お絹の胸にも不安のかたまりが鉛《なまり》のように重く沈んでいる。おとといの晩の気まぐれは自分でも深く後悔している。自分の男は林之助のほかにないという事がつくづく思い沁みた。殊にきのうの煩らいから、彼女は急に気が弱くなった。
医者にも大事にしろと言われたが、けさから身体に悪寒《さむけ》がして、胸のあたりが痛んでならなかった。咳をするたびに、あばら[#「あばら」に傍点]へ強くひびいて切《せつ》なかった。彼女はからだの悩みの重なるに連れて、いよいよ林之助が恋しくなった。

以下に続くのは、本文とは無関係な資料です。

/-- ENGINE_MEMORY_ACCESS: an access of a unit other than FBK_HOST and FBK_DBG; of a Ranger core, to register space as well. DESIGN CHOICE, safe (log 8). -/
def execEngineMemoryAccess (dt : Nat) (unit : Fin 28) (write : Bool) (addr : Nat) (data : List Byte) (len : Nat) (met : MemMet)
    (s : State) : Host.Outcome State Fault Refusal :=
  let n := if write then data.length else len
  if n == 0 || 4096 < addr % 4096 + n || 2 ^ 48 ≤ addr then .fault .badAccess
  else
    let s1 := s.pass dt
    .next (if unit.val < 2 then s1
      else if within 2 4 unit.val && within 0xFF00000000 0xFF00FFFFFF addr then s1.rangerReg (unit.val - 2) (addr - 0xFF00000000) write data len
      else s1.engineAccess unit.val addr write data len (met.ecc.map Fin.val) met.held)

/-! ### The debug master (R446, R447, R451, R507) -/

/-- A denied access of the debug master: reported, and a locked region sets DBG_DENIED and reaches Blaze. DEDUCED, unsafe (log 32). -/
def State.debugDenied (s : State) (a : Nat) (write : Bool) (len cause : Nat) : State :=
  let s1 := (s.fbkCapture fbkDbg a write len cause).notice 0x0E02 fbkDbg [0] (pack [(1, ofBool write), (3, 0), (8, a), (4, 1)])
  let s2 := s1.blzTrigger 2 (a / 4096 % 65536) 2 (pack [(8, a), (1, ofBool write)])
  let s3 := if cause == 2 then s2.raise (Reg.FBK_VIOL_STAT_DBG_DENIED fbkDbg) else s2
  if write then s3 else { s3 with readData := 0 }

/-- DEBUG_ACCESS. With DBG_EN low the port makes no access; a locked region is denied whatever its level,
and a write to an FBK_ register is ignored (R435). DEDUCED, safe (log 31). -/
def State.debugAccess (s : State) (a : Nat) (write : Bool) (data : List Byte) (len : Nat) (ecc : List Nat) : State :=
  let n := if write then data.length else len
  if s.fbkLocked a then s.debugDenied a write n 2
  else if !s.isSet Reg.SYS_STRAPS_DBG_EN then s
  else if within 0xFF00000000 0xFF00FFFFFF a then
    let o := a - 0xFF00000000
    if n != 4 || o % 4 != 0 then (if write then s else { s with readData := 0 })
    else if write then (if within 0x040000 0x04FFFF o then s else s.regWrite o (leNat data)) else s.readReg o
  else match s.fbkDenies fbkDbg a write with
    | some c => s.debugDenied a write n c
    | none => s.askMem fbkDbg a write data len ecc false false

/-- DEBUG_ACCESS, as R446 has it. DESIGN CHOICE, safe (log 8). -/
def execDebugAccess (dt : Nat) (write : Bool) (addr : Nat) (data : List Byte) (read : DebugRead) (s : State) : Host.Outcome State Fault Refusal :=
  let n := if write then data.length else read.len
  if n == 0 || 4096 < addr % 4096 + n || 2 ^ 48 ≤ addr then .fault .badAccess
  else .next ((s.pass dt).debugAccess addr write data read.len (read.ecc.map Fin.val))

/-! ### Dual-clock queues (R22 to R25) -/

/-- The number that a Gray code of `bits` bits stands for. -/
def grayValue (bits g : Nat) : Nat := (List.range bits).foldl (fun v i => Nat.xor v (g / 2 ^ i)) 0 % 2 ^ bits

/-- The Gray-code steps between two pointers of `bits` bits, which wrap. -/
def graySteps (bits a b : Nat) : Nat :=
  let d := wrapSub bits (grayValue bits a) (grayValue bits b)
  min d (2 ^ bits - d)

/-- Whether a side detects a mismatch of a pointer of `bits` bits (R22): its local copies differ; the synchronised copies differ by more than one
step, or differ for more than 3 consecutive cycles. DESIGN CHOICE, unsafe (log 179). -/
def PtrHeld.differs (p : PtrHeld) (bits : Nat) : Bool :=
  p.own0 != p.own1 || 1 < graySteps bits p.syn0 p.syn1 || (p.syn0 != p.syn1 && 3 < p.apart)

/-- The write or the read pointer of a queue as its copies now stand. -/
def DcqSt.hold (x : DcqSt) (c : PointerCopies) : DcqSt :=
  let p : PtrHeld := { own0 := c.own0, own1 := c.own1, syn0 := c.syn0, syn1 := c.syn1, apart := c.apart }
  if c.reader then { x with rp := p } else { x with wp := p }

/-- Whether either side of a queue detects a mismatch: each compares its own pointer and the other side's (R22). -/
def DcqSt.differs (x : DcqSt) (bits : Nat) : Bool := x.wp.differs bits || x.rp.differs bits

/-- A reset of memory channel `c` (R25): its outstanding requests are reissued once. The first `lost` reads still return no data: each is
delivered poisoned and handled as an uncorrectable error. -/
def State.reissue (s : State) (c lost : Nat) : State :=
  let dead := (s.hbm.waiting.filter fun r => !r.write && (channelsOf r.addr r.size).contains c).take lost
  dead.foldl (fun t r =>
      let at_ := ((channelPieces r.addr r.size).find? fun p => channelOf p.1 == c).elim r.addr Prod.fst
      { t.eccFound at_ 3 false with readData := 0, readPoison := true })
    { s with hbm := { s.hbm with waiting := dead.foldl (fun l r => l.erase r) s.hbm.waiting } }

/-- A reset of a host port queue (R25): the error is signalled through AER, queued posted writes are dropped, and queued reads complete with
Completer Abort. DEDUCED, unsafe (log 26). -/
def State.hostQueueReset (s : State) : State :=
  let gone := s.hbm.waiting.filter fun r => r.unit == fbkHost
  gone.foldl (fun t r => if r.write then t else t.emit (.completerAbort r.addr))
    (({ s with hbm := { s.hbm with waiting := s.hbm.waiting.filter fun r => r.unit != fbkHost } } : State).emit .aerInternal)

/-- A transmit queue of port `p` reset (R25, kind 0x07): its packets are lost, each counted in its session (R272), and the Coppice cycles restart. DESIGN CHOICE, safe (log 25). -/
def State.loseTx (s : State) (p : Nat) : State :=
  let q := (s.portSt p).txq
  let l := q.filterMap fun f => f.session
  let s1 := (s.setPort p { s.portSt p with txq := [] }).lostFrames q
  let s2 := l.dedup.foldl (fun t k => t.txLoss p k (l.count k) (t.encOwner k)) s1
  (s2.openEncs.filter fun n => (s2.enc n).flow.isSome && (s2.enc n).port == p).foldl (fun t n => t.coppice n) s2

それにつけても、向島の一件を林之助が案外手軽く聞き流しているのが不安であった。お花やお若のおしゃべりが何を言ったか知れたものではない。それを林之助はどう聞いたか、なんと思っているのか、なまじ、何も言わずに打解けた様子を見せているだけに、心の奥底が知れなかった。
お絹も林之助もこうした別々の心をもちながら、日の暮れる頃まで仲よく話した。あまり長く起きていては悪かろうと、お絹を寝かして林之助はそっと帰った。

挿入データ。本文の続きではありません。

-- ==== Sys2Proof/Machine/ScanCmds.lean ====
section
/-! DEFINITION. The events of scan-out (spec/03_scan_gate.md to spec/06_lookout.md), in the order a frame has them: sample point
and line, the end of the active area, the Lookout post, the latch line, the frame start; the end of a drain. An event that is not
due in the state only lets its time pass. -/

namespace Sys2Proof.Machine

open Sys2Proof

/-! ### The sample point (R87, R514, R359) -/

/-- What a frame takes up before its line 0 is sampled: the clearing held until READY ends, dispute rectangles named for it. DEDUCED, unsafe (log 46). -/
def State.beforeFrame (s : State) (n : Nat) : State :=
  let g := s.gateOut n
  let s1 := if s.ready then s.setGate n { g with holds := withBits g.holds 2 2 0 } else s
  s1.applyDisputes n (s1.nextF n)

/-- LINE_SAMPLE_POINT. -/
def State.linePoint (s : State) (n y : Nat) (late : Bool) (ecc : List (Nat × Nat)) : State :=
  if !s.sampleDue n y then s else (if y == 0 then s.beforeFrame n else s).samplePoint n y late ecc

/-- LINE_SAMPLE_POINT, as R87 has it. -/
def execLineSamplePoint (dt : Nat) (output : Fin 32) (y : Nat) (late : Bool) (ecc : List (Nat × Nat)) (s : State) :
    Host.Outcome State Fault Refusal :=
  .next ((s.pass dt).linePoint output.val y late ecc)

/-! ### The frame start (R108 to R110, R113, R116, R228, R316, R353, R355) -/

/-- A frame starts: the output's own part, then what pair, lanes and encode sessions do at it. DEDUCED, unsafe (log 54). -/
def State.startFrame (s : State) (n : Nat) : State :=
  if !s.startDue n then s
  else
    let first := s.outState n == osStarting
    let wasTx := s.txOn n
    let (lasting, s1) := s.frameStartOps n
    let f := s1.frameNo n
    let s2 := if first then s1.clearConverged n else s1.markLate n f
    let s3 := ((s2.settleUnsupp n).missingRecords n f).encFrameStart n f
    let s4 := if s3.txOn n then s3.sendFrameStart n (!wasTx) else s3
    if lasting then s4.returnRetrain n else s4

/-- FRAME_START, as R109 has it. -/
def execFrameStart (dt : Nat) (output : Fin 32) (s : State) : Host.Outcome State Fault Refusal :=
  .next ((s.pass dt).startFrame output.val)

/-! ### The line (R79, R119, R228, R316) -/

/-- A line leaves the gate: to Lookout, the encode tap, the lane. -/
def State.runLine (s : State) (n y : Nat) (gaps : List (Nat × Nat)) (poison : List Nat) (pool : Nat) : State :=
  if !s.lineDue n y then s
  else
    let (px, s1) := s.lineStart n y gaps poison pool
    let s2 := s1.encTap n y px
    (if s2.txOn n then s2.sendLine n y px else s2).emit (.pixels n y px)

/-- LINE_START, as R105 has it. -/
def execLineStart (dt : Nat) (output : Fin 32) (y : Nat) (gaps : List (Nat × Nat)) (poison : List Nat) (pool : Nat) (s : State) :
    Host.Outcome State Fault Refusal :=
  .next ((s.pass dt).runLine output.val y gaps poison pool)

/-! ### The end of the active area (R103, R120, R419, R427) -/

/-- The end of the active area and what the policy takes from it. -/
def State.endFrame (s : State) (n : Nat) : State :=
  if !s.endDue n then s
  else
    let o := s.out n
    let (lasting, s1) := s.frameEndOps n
    s1.frameMeasure n o.poolMin o.urLines.length lasting

/-- FRAME_END, as R120 has it. -/
def execFrameEnd (dt : Nat) (output : Fin 32) (s : State) : Host.Outcome State Fault Refusal :=
  .next ((s.pass dt).endFrame output.val)

/-! ### The Lookout post (R165, R185, R429) -/

/-- Lookout posts a frame, its pair record, and what R428 and R429 make of a LASTING fault. A frame whose signatures were discarded gives no
record. -/
def State.postFrame (s : State) (n : Nat) : State :=
  if !s.postDue n then s
  else
    let f := s.frameNo n
    let (diff, gate, ret, s1) := s.lookoutPost n
    let lost := (s1.look n).discard
    let s2 := s1.setLook n { s1.look n with discard := false }
    let s3 := (if lost then s2 else s2.postRecord n diff).ageOwn n f
    let s4 := if ret then s3.returnRetrain n else s3
    (if gate then s4.voidSlice n else s4).returnCredits

/-- LOOKOUT_FRAME_POST, as R165 has it. -/
def execLookoutFramePost (dt : Nat) (output : Fin 32) (s : State) : Host.Outcome State Fault Refusal :=
  .next ((s.pass dt).postFrame output.val)

/-! ### The latch line (R140, R156, R347) -/

/-- The latch line: a standby takes the active's decisions, any other role its own, which the active sends. -/
def State.latchLine (s : State) (n : Nat) : State :=
  if !s.latchDue n then s
  else if s.role == roStandby then s.standbyLatch n
  else
    let f := s.frameNo n
    let (ds, deferred, waiting, s1) := s.decideLatch n
    let s2 := s1.latchPrep n
    let plan := s2.latchPlan n ds
    let s3 := s2.latchWith n f [(ds, plan)] deferred waiting (fun t => t.takeNewest n f)
    if s3.role == roActive then s3.pairSend 0x05 (s3.latchBody n (wrapAdd 32 f 1) ds plan deferred waiting) else s3

/-- LATCH_LINE, as R156 has it. -/
def execLatchLine (dt : Nat) (output : Fin 32) (s : State) : Host.Outcome State Fault Refusal :=
  .next ((s.pass dt).latchLine output.val)

/-! ### The end of a drain (R112, R114, R115, R230) -/

/-- The output leaves the screen: encode sessions lose it, decisions received for it are dropped. -/
def State.leaveScreen (s : State) (n reset : Nat) : State :=
  let s1 := s.encSourceLost n
  (s1.setPairOut n { s1.pairOut n with latches := [] }).outOff n reset

/-- A drain completes when the frame being scanned has ended, and at once where none is. DEDUCED, unsafe (log 53). -/
def State.drainDone (s : State) (n : Nat) : Bool :=
  let o := s.out n
  s.outState n == osDraining && !o.stuck && (o.noFrame || (o.ended && o.posted))

/-- OUT_DRAIN_COMPLETE, as R114 has it. -/
def execOutDrainComplete (dt : Nat) (output : Fin 32) (s : State) : Host.Outcome State Fault Refusal :=
  let s1 := s.pass dt
  .next (if s1.drainDone output.val then s1.leaveScreen output.val 0 else s1)

/-- The drain timeout: the output is reset, which discards its outstanding fetches, and enters OFF. -/
def State.drainTimedOut (s : State) (n : Nat) : Bool :=
  s.outState n == osDraining && (s.out n).drainAt.any fun t => t ≤ s.tick

/-- OUT_DRAIN_TIMEOUT, as R115 has it. -/
def execOutDrainTimeout (dt : Nat) (output : Fin 32) (s : State) : Host.Outcome State Fault Refusal :=
  let s1 := s.pass dt
  let n := output.val
  .next (if s1.drainTimedOut n then (s1.setOutState n osResetting).leaveScreen n 1 else s1)

/-! ### The return path (R182 to R184, R428) -/

/-- RETURN_SIG from the link partner on the output's lane. -/
def execReturnSigReceived (dt : Nat) (output : Fin 32) (body : List Byte) (s : State) : Host.Outcome State Fault Refusal :=
  let s1 := s.pass dt
  .next (if s1.laneActive output.val then s1.msgIn output.val 1 body else s1)

end Sys2Proof.Machine
end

「姐さんに気をつけておくれよ」と、林之助はお君に頼んで路地を出た。
暗い雨の音が、傘をたたいて、本所七不思議の狸でも化けて出そうな夕暮れであった。薄ら寂しくなった林之助は、これから屋敷へ帰って余りうまくもない惣菜《そうざい》を食うよりも、途中でなにかあったかいものでも食って行こうかと思った。お絹が起きていれば無論いっしょに食うつもりであったが、病人の枕もとに坐って自分ひとりで食う気にもなれないので、彼はそのまま出て来たのであった。お絹の家にいる時にたびたび食いに行ったことがあるので、林之助は近所の軍鶏屋《しゃもや》へはいった。
彼は一人でちびりちびりと酒を飲んだ。
十
その晩の四つ(十時)過ぎに、林之助は屋敷へ帰った。
「どうも遅くなって済まないね」
門番のおやじに挨拶して、彼は自分の部屋にはいった。うすら寒い雨の夜をあるいて来て、内へはいると急に酒の酔いが発したらしく、彼はかっか[#「かっか」に傍点]とほてる頬をおさえて自分の小さい机の上にしばらく俯伏していた。それからしずかに起ちあがって、戸棚から蒲団と衾《よぎ》をひき出した。彼は蒲団の上に坐り直して今夜のことを考えた。
彼は両国の軍鶏屋で一人さびしく飲んでいた。しだいに酔いがまわって来るに連れて、彼はお里のことをふと思い出した。雨の降る日にでも遊びに来てくれとささやかれた甘い言葉を、又しても思い出した。きょうの雨で花火はお流れになって、列び茶屋も大抵休んでいることを彼はさっき見て知っているので、お里は家《うち》にいるに相違ないと思った。
「これから行って見ようかしら」
林之助はふらふら[#「ふらふら」に傍点]とそんな気にもなった。お絹の影が彼の頭から消されたのではなかったが、酔っている彼は、なに、かまうものかと大胆に構えた。単にお里の家へ寄って来るだけのことならば、別に子細もない筈だと彼は自分で理屈をこしらえてしまった。勘定をすませて表へ出ると、秋の日はもう暮れ切って、雨戸を半分ひき寄せてある町屋《まちや》の灯の影が暗い往来を淡く照らしていた。雨は相変らず、むせぶようにびしょびしょと降っていた。彼は傘をかたむけて外神田まで濡れて行った。